As the legal instrument defining Britain’s obligations under the mandate, the League of Nations award similarly laid down a number of general “non Zionist” provisions. Public order, good government, and civil and religious rights were assured for all the inhabitants of the country, “irrespective of race and religion.” The administration was charged with recognizing the sacred holidays of the various communities, and with guaranteeing the security of the holy places and freedom of access to them. English, Arabic, and Hebrew were recognized as official languages. By the same token, each community was authorized to maintain its own school system. To ensure, also, that these and other requirements were fulfilled, the mandatory document obligated Britain to submit an annual report of its tenure in the Holy Land to the Permanent Mandates Commission of the League of Nations.

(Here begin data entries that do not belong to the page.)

-- ==== Sys2Proof/Tests/Slice0.lean ====
section
/-! SUPPORT. Small tests. Expected values come from spec/95_test_vectors.md (vector names in the docstrings) and from
the encoding tables of spec/30_encoding.md. The last part shows, for every statement with hypotheses, a concrete state
that meets them. -/

namespace Sys2Proof.Tests

open Sys2Proof.Machine

/-! ## Well-formedness refuses ill-formed terms -/

/-- A FRAME_SYNC is never an escaped byte (R103). -/
theorem test_wf_escaped_sync : (Instr.rxEscaped 0x7E).wellFormed = false := by decide

/-- A FRAME_SYNC is never a literal byte (R103). -/
theorem test_wf_literal_sync : (Instr.rxLiteral 0x7E).wellFormed = false := by decide

/-- A FRAME_ESC is never a literal byte (R103). -/
theorem test_wf_literal_esc : (Instr.rxLiteral 0x7D).wellFormed = false := by decide

/-- A FRAME_SYNC is never sent plain (R104). -/
theorem test_wf_plain_sync : (Instr.txEncPlain 0x7E).wellFormed = false := by decide

/-- A FRAME_ESC is never sent plain (R104). -/
theorem test_wf_plain_esc : (Instr.txEncPlain 0x7D).wellFormed = false := by decide

/-- Their neighbours are well formed: 7D is escaped as 5D (RX6), and 5E is an ordinary byte (E3). -/
theorem test_wf_accepts :
    (Instr.rxEscaped 0x7D).wellFormed = true ∧ (Instr.rxLiteral 0x5E).wellFormed = true ∧
      (Instr.txEncPlain 0x5E).wellFormed = true := by decide

/-! ## Decoding of words written out from the encoding tables -/

/-- HOST reads: EN = 1, WE = 0, ADDR in bits 21..16 (R90, R91, R93; words of section 2.5 and 3). -/
theorem test_decode_reads :
    decode (.host 0x830000) = .ok (.rdTxbuf 3) ∧ decode (.host 0x950000) = .ok (.rdRxbuf 5) ∧
      decode (.host 0xA00000) = .ok .rdCtrl ∧ decode (.host 0xA10000) = .ok .rdTxlen ∧
      decode (.host 0xA20000) = .ok .rdStatus ∧ decode (.host 0xA30000) = .ok .rdTxcrc ∧
      decode (.host 0xA40000) = .ok .rdStatSent ∧ decode (.host 0xA50000) = .ok .rdStatRecv ∧
      decode (.host 0xA60000) = .ok .rdStatColl ∧ decode (.host 0xA70000) = .ok .rdStatOvf ∧
      decode (.host 0xA80000) = .ok (.rdRsvd2x 0) ∧ decode (.host 0xAF0000) = .ok (.rdRsvd2x 7) ∧
      decode (.host 0xBF0000) = .ok (.rdRsvd3x 0xF) := by decide

/-- HOST writes: EN = 1, WE = 1 (R90, R91, R93, R94; words of section 2.5 and 3). -/
theorem test_decode_writes :
    decode (.host 0xC31242) = .ok (.wrTxbuf 3 0x42) ∧ decode (.host 0xD000FF) = .ok (.wrRxbuf 0) ∧
      decode (.host 0xE00102) = .ok (.wrCtrl false true true false false) ∧
      decode (.host 0xE00201) = .ok (.wrCtrl true false false true false) ∧
      decode (.host 0xE00400) = .ok (.wrCtrl false false false false true) ∧
      decode (.host 0xE0FFFC) = .ok (.wrCtrl false false true true true) ∧
      decode (.host 0xE1FFFF) = .ok (.wrTxlen 31) ∧ decode (.host 0xE2FFFF) = .ok .wrStatus ∧
      decode (.host 0xE30001) = .ok .wrTxcrc ∧ decode (.host 0xE61234) = .ok (.wrStat 2) ∧
      decode (.host 0xE90000) = .ok (.wrRsvd2x 1) ∧ decode (.host 0xF0FFFF) = .ok (.wrRsvd3x 0) := by decide

/-- NOP: EN = 0, every other bit ignored (R90, R97). -/
theorem test_decode_nop : decode (.host 0x000000) = .ok .nop ∧ decode (.host 0x7FFFFF) = .ok .nop := by decide

/-- CTRLCMD: one command bit of CTRL each (R94). -/
theorem test_decode_commands :
    decode (.ctrlCmd 0x0400) = .ok .ctrlTxdoneClr ∧ decode (.ctrlCmd 0x0200) = .ok .ctrlMsgDone ∧
      decode (.ctrlCmd 0x0102) = .ok .ctrlSend ∧ decode (.ctrlCmd 0x0003) = .error .noCommand ∧
      decode (.ctrlCmd 0x0300) = .error .severalCommands ∧
      decodeCommands 0xFFFC = [.ctrlTxdoneClr, .ctrlMsgDone, .ctrlSend] := by decide

/-- RXSYM: bit 8 is `rx_esc`; SYNC, ESC_PREFIX, ESCAPED, LITERAL in this order (R103). -/
theorem test_decode_symbols :
    decode (.rxSym 0x07E) = .ok (.rxSync false) ∧ decode (.rxSym 0x17E) = .ok (.rxSync true) ∧
      decode (.rxSym 0x07D) = .ok .rxEscPrefix ∧ decode (.rxSym 0x17D) = .ok (.rxEscaped 0x7D) ∧
      decode (.rxSym 0x15E) = .ok (.rxEscaped 0x5E) ∧ decode (.rxSym 0x041) = .ok (.rxLiteral 0x41) := by decide

/-- TXENC: SYNC, ESC, PLAIN (R104). -/
theorem test_decode_encoder_rows :
    decode (.txEnc 0x7E) = .ok .txEncSync ∧ decode (.txEnc 0x7D) = .ok .txEncEsc ∧
      decode (.txEnc 0x20) = .ok (.txEncPlain 0x20) := by decide

/-- PID: LEN_CLASS in bits 7..6, PTYPE in bits 5..0 (R100, R101). -/
theorem test_decode_pid :
    decode (.pid 0x01) = .ok (.pidLen16 1) ∧ decode (.pid 0x41) = .ok (.pidLen32 1) ∧
      decode (.pid 0x86) = .ok (.pidLen48 6) ∧ decode (.pid 0xC1) = .ok (.pidRsvd 1) := by decide

/-- TXSTATE: the codes of R108; 14 and 15 are reserved (R107). -/
theorem test_decode_states :
    decode (.txState 0) = .ok .txsIdle ∧ decode (.txState 1) = .ok .txsSenseStart ∧
      decode (.txState 2) = .ok .txsSenseWait ∧ decode (.txState 3) = .ok .txsTxBegin ∧
      decode (.txState 4) = .ok .txsTxSend ∧ decode (.txState 5) = .ok .txsTxDrain ∧
      decode (.txState 6) = .ok .txsEchoStart ∧ decode (.txState 7) = .ok .txsEchoWait ∧
      decode (.txState 8) = .ok .txsBoIdleStart ∧ decode (.txState 9) = .ok .txsBoIdleWait ∧
      decode (.txState 10) = .ok .txsBoRandStart ∧ decode (.txState 11) = .ok .txsBoRandWait ∧
      decode (.txState 12) = .ok .txsBoCheckStart ∧ decode (.txState 13) = .ok .txsBoCheckWait ∧
      decode (.txState 14) = .error (.reservedTxState 14) ∧
      decode (.txState 15) = .error (.reservedTxState 15) := by decide

/-- A bare word of the opcode table, its format guessed from its width and value (log 5). -/
theorem test_decode_table_words :
    decodeTableWord 24 0xA20000 = some .rdStatus ∧ decodeTableWord 16 0x0100 = some .ctrlSend ∧
      decodeTableWord 16 0x007E = some (.rxSync false) ∧ decodeTableWord 8 0x7D = some .txEncEsc ∧
      decodeTableWord 8 0xC0 = some (.pidRsvd 0) ∧ decodeTableWord 8 0x0B = some .txsBoRandWait := by decide

/-! ## Helpers -/

/-- The default parameters with OCTET_TICKS = 4, the value the programs of 95_test_vectors.md use. -/
def params4 : Params := { octetTicks := 4, baud := 9600 }

/-- The state after reset of that machine, and quiet inputs. -/
def base : State := { State.resetWith params4 with feed := [Inputs.quiet] }

/-- An outcome that is a next state with a property. -/
def holds (r : Result) (p : State → Bool) : Bool :=
  match r with
  | .next s => p s
  | .fault _ => false
  | .refused _ => false

/-- A buffer of a few given bytes and zeros. -/
def buf (l : List Byte) : Buf := Vector.ofFn fun k => l.getD k.val 0

/-- The payload of section 8 of the source (W1). -/
def w1 : Buf := buf [0x01, 0x02, 0x03, 0x04, 0x05, 0x06]

/-- The payload of P2 after padding (E4). -/
def e4 : Buf := buf [0x01, 0x7E, 0x7D, 0x10, 0x20]

/-- The start of the SELF vectors of section 2.3. -/
def selfBase : State := { base with checkSending := true, txbuf := e4, txcrc := 0x6001 }

/-! ## Frame codec (sections 2.1 and 2.2) -/

/-- `crc_update(0xFFFF, 0x01)` and the two variants on 0x7E (R120, R122, R123). -/
theorem test_crc_update :
    crcUpdate params4 0xFFFF 0x01 = 0x1E0E ∧ crcUpdateReflected 0x1021 0xFFFF 0x7E = 0x957E ∧
      crcUpdateMsbFirst 0x1021 0xFFFF 0x7E = 0x7EA9 := by decide

/-- The CRC of the W1 payload in both variants (R121, R124). -/
theorem test_crc_w1 :
    computeCrc params4 w1 = 0xAECC ∧ computeCrc { params4 with crcReflected := false } w1 = 0xF8AC := by
  decide +kernel

/-- E4: the wire frame of the P2 payload. -/
theorem test_wire_frame :
    wireFrame params4 e4 0x6001 =
      [0x7E, 0x01, 0x7D, 0x5E, 0x7D, 0x5D, 0x10, 0x20, 0, 0, 0, 0, 0, 0, 0, 0, 0, 0, 0, 0x60, 0x01] := by decide

/-! ## Host operations (section 2.5) -/

/-- Cycles 0 to 5: what the registers read after reset. -/
theorem test_reset_reads :
    holds (exec .rdCtrl base) (·.hostRdata = 0x0000) ∧ holds (exec .rdTxlen base) (·.hostRdata = 0x0010) ∧
      holds (exec .rdStatus base) (·.hostRdata = 0x0000) ∧ holds (exec .rdTxcrc base) (·.hostRdata = 0x0000) ∧
      holds (exec (.rdRsvd3x 0xF) base) (·.hostRdata = 0) ∧ holds (exec (.rdRsvd2x 0) base) (·.hostRdata = 0) := by
  decide

/-- Cycles 6 and 7: WR_TXBUF keeps the low byte, RD_TXBUF reads it back. -/
theorem test_txbuf :
    holds (exec (.wrTxbuf 3 0x42) base) (fun s => holds (exec (.rdTxbuf 3) s) (·.hostRdata = 0x0042)) := by decide

/-- H3: while a send is running WR_TXBUF is dropped. -/
theorem test_txbuf_busy :
    holds (exec (.wrTxbuf 0 0x55) { base with txState := .senseWait }) (·.txbuf = base.txbuf) := by decide

/-- RD_RXBUF: frame byte 5 of P1. -/
theorem test_rxbuf : holds (exec (.rdRxbuf 5) { base with rxbuf := w1 }) (·.hostRdata = 0x0006) := by decide

/-- Cycles 10 and 11: WR_RXBUF has no effect. -/
theorem test_wr_rxbuf : holds (exec (.wrRxbuf 0) base) (·.rxbuf = base.rxbuf) := by decide

/-- Cycles 8 and 9: TXLEN stores five bits. -/
theorem test_txlen :
    holds (exec (.wrTxlen 31) base) (fun s => holds (exec .rdTxlen s) (·.hostRdata = 0x001F)) := by decide

/-- The counters read what they hold (R244 to R247). -/
theorem test_counters :
    let s := { base with statSent := 1, statRecv := 2, statColl := 3, statOvf := 4 }
    holds (exec .rdStatSent s) (·.hostRdata = 1) ∧ holds (exec .rdStatRecv s) (·.hostRdata = 2) ∧
      holds (exec .rdStatColl s) (·.hostRdata = 3) ∧ holds (exec .rdStatOvf s) (·.hostRdata = 4) := by decide

/-- Cycles 12 to 17: writes to read-only and reserved addresses, and NOP, change no register. -/
theorem test_no_effect :
    holds (exec .wrStatus base) (· = base) ∧ holds (exec .wrTxcrc base) (· = base) ∧
      holds (exec (.wrStat 2) base) (· = base) ∧ holds (exec (.wrRsvd2x 1) base) (· = base) ∧
      holds (exec (.wrRsvd3x 0) base) (· = base) ∧ holds (exec .nop base) (· = base) := by decide

/-- P3, cycle 50: STATUS of BO_RAND_WAIT with `bo` = 1 reads 0x0B11; P2, cycle 30: 0x5409. -/
theorem test_status :
    holds (exec .rdStatus { base with txState := .boRandWait, bo := 1 }) (·.hostRdata = 0x0B11) ∧
      holds (exec .rdStatus { base with txState := .txSend, checkSending := true, rxMode := .self, de := true })
        (·.hostRdata = 0x5409) := by decide

/-- H4: the command bits of CTRL read 0. -/
theorem test_ctrl :
    holds (exec (.wrCtrl true true true false false) base) (fun s => holds (exec .rdCtrl s) (·.hostRdata = 0x0003)) := by
  decide

/-- Cycle 18: `WR CTRL, 0xFFFC` runs all three commands; TXCRC becomes 0x385D. -/
theorem test_ctrl_all :
    holds (exec (.wrCtrl false false true true true) { base with txbuf := buf [0, 0, 0, 0x42], txlen := 31, txDone := true, frameReady := true })
      (fun s => decide (s.txcrc = 0x385D ∧ s.txState = .senseStart ∧ s.txDone = false ∧ s.frameReady = false)) := by
  decide +kernel

/-- The two clearing commands (R237, R238). -/
theorem test_clear :
    holds (exec .ctrlTxdoneClr { base with txDone := true }) (fun s => !s.txDone) ∧
      holds (exec .ctrlMsgDone { base with frameReady := true }) (fun s => !s.frameReady) := by decide

/-- H1: `TXLEN` = 0 zeroes the whole buffer; its CRC is 0x5056. -/
theorem test_send_pads :
    holds (exec .ctrlSend { base with txlen := 0, txbuf := Vector.replicate 16 0xFF })
      (fun s => decide (s.txbuf = Vector.replicate 16 0 ∧ s.txcrc = 0x5056)) := by
  decide +kernel

/-- H3: a second SEND leaves `bo` and TXCRC as they are. -/
theorem test_send_busy :
    holds (exec .ctrlSend { base with txState := .senseWait, bo := 3 }) (fun s => decide (s.bo = 3 ∧ s.txcrc = 0)) := by
  decide

/-! ## Receive path (section 2.3) -/

/-- RX1: a byte before any SYNC is ignored. -/
theorem test_rx1 : holds (exec (.rxLiteral 0x41) base) (· = base) := by decide

/-- RX3: the first data byte is stored and summed. -/
theorem test_rx3 :
    holds (receiveAll [0x7E, 0x01] base)
      (fun s => decide (s.rxMode = .store ∧ s.rxIdx = 1 ∧ s.rxCrc = 0x1E0E ∧ s.rxbuf[0] = 0x01)) := by decide

/-- RX4 and RX6: an escape is pending; a second 7D after it is data, 5D. -/
theorem test_rx6 :
    holds (receiveAll [0x7E, 0x01, 0x7D] base) (fun s => decide (s.rxIdx = 1 ∧ s.rxEsc = true)) ∧
      holds (receiveAll [0x7E, 0x01, 0x7D, 0x7D] base)
        (fun s => decide (s.rxIdx = 2 ∧ s.rxEsc = false ∧ s.rxCrc = 0x6000 ∧ s.rxbuf[1] = 0x5D)) := by
  decide +kernel

/-- RX8: a SYNC in the middle of an escape is a collision event and a new frame. -/
theorem test_rx8 :
    holds (receiveAll [0x7E, 0x01, 0x7D, 0x7E] base)
      (fun s => decide (s.rxMode = .store ∧ s.rxIdx = 0 ∧ s.rxEsc = false ∧ s.collision = true ∧ s.statColl = 1)) := by
  decide

/-- RX10 and RX11: the mode of a frame is chosen at its SYNC. -/
theorem test_rx_mode :
    holds (exec (.rxSync false) { base with frameReady := true }) (·.rxMode = .drop) ∧
      holds (exec (.rxSync true) { base with checkSending := true }) (·.rxMode = .self) := by decide

/-- RX9 and RX9b: classes 01 and 11 are dropped, nothing counted; class 00 is stored. -/
theorem test_pid :
    let s := { base with rxMode := .store }
    holds (exec (.pidLen32 1) s) (· = base) ∧ holds (exec (.pidLen48 1) s) (· = base) ∧
      holds (exec (.pidRsvd 1) s) (· = base) ∧
      holds (exec (.pidLen16 1) s) (fun t => decide (t.rxIdx = 1 ∧ t.rxCrc = 0x1E0E ∧ t.rxbuf[0] = 0x01)) := by decide

/-- RX14: the last byte of the W1 frame is wrong: corruption. -/
theorem test_rx14 :
    holds (exec (.rxLiteral 0xCD) { base with rxMode := .store, rxIdx := 17, rxCrc := 0xAECC, rxCrchi := 0xAE })
      (fun s => decide (s.statColl = 1 ∧ s.frameReady = false ∧ s.rxMode = .listen ∧ s.rxIdx = 17)) := by decide

/-- RX12: a valid frame with the mailbox full is an overflow. -/
theorem test_rx12 :
    holds (exec (.rxLiteral 0xCC)
        { base with frameReady := true, rxMode := .drop, rxIdx := 17, rxCrc := 0xAECC, rxCrchi := 0xAE })
      (fun s => decide (s.statOvf = 1 ∧ s.statColl = 0 ∧ s.statRecv = 0 ∧ s.rxbuf = base.rxbuf)) := by decide

/-- RX16 and RX19: the echo of an escaped byte matches; a corrupted escape is a collision. -/
theorem test_rx19 :
    holds (receiveAll [0x7E, 0x01, 0x7D, 0x5E] selfBase) (fun s => decide (s.rxMode = .self ∧ s.rxIdx = 2)) ∧
      holds (receiveAll [0x7E, 0x01, 0x7D, 0x5E, 0x7D, 0x5F] selfBase)
        (fun s => decide (s.rxMode = .listen ∧ s.rxIdx = 2 ∧ s.collision = true ∧ s.statColl = 1)) := by decide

Yet, at best, the award could only set guidelines for the mandatory. It was for the British themselves to institute the operative government for Palestine. An organic law, therefore, upon which the mandatory administration based its functional activities, was signed by the king in London on August 10, 1922, and proclaimed by Sir Herbert Samuel [the first British High Commissioner for Palestine] in Jerusalem on September 1. This was the Palestine Order in Council. Although it included the traditional provisions of freedom of worship, liberty of conscience, and Britain’s responsibility to foster the Jewish National Home, the Order in Council inessence was an austerely practical document that defined the various components of the mandatory government.
Thus, the executive was designated as a high commissioner, who appointed all subsidiary administrative officials. An independent judiciary under a chief justice was empowered to protect the rights of natives and foreigners alike, and to assure solicitude for the traditions and mores of the various religious communities. To that end, the Order in Council affirmed the jurisdiction of the religious courts in matters of personal status.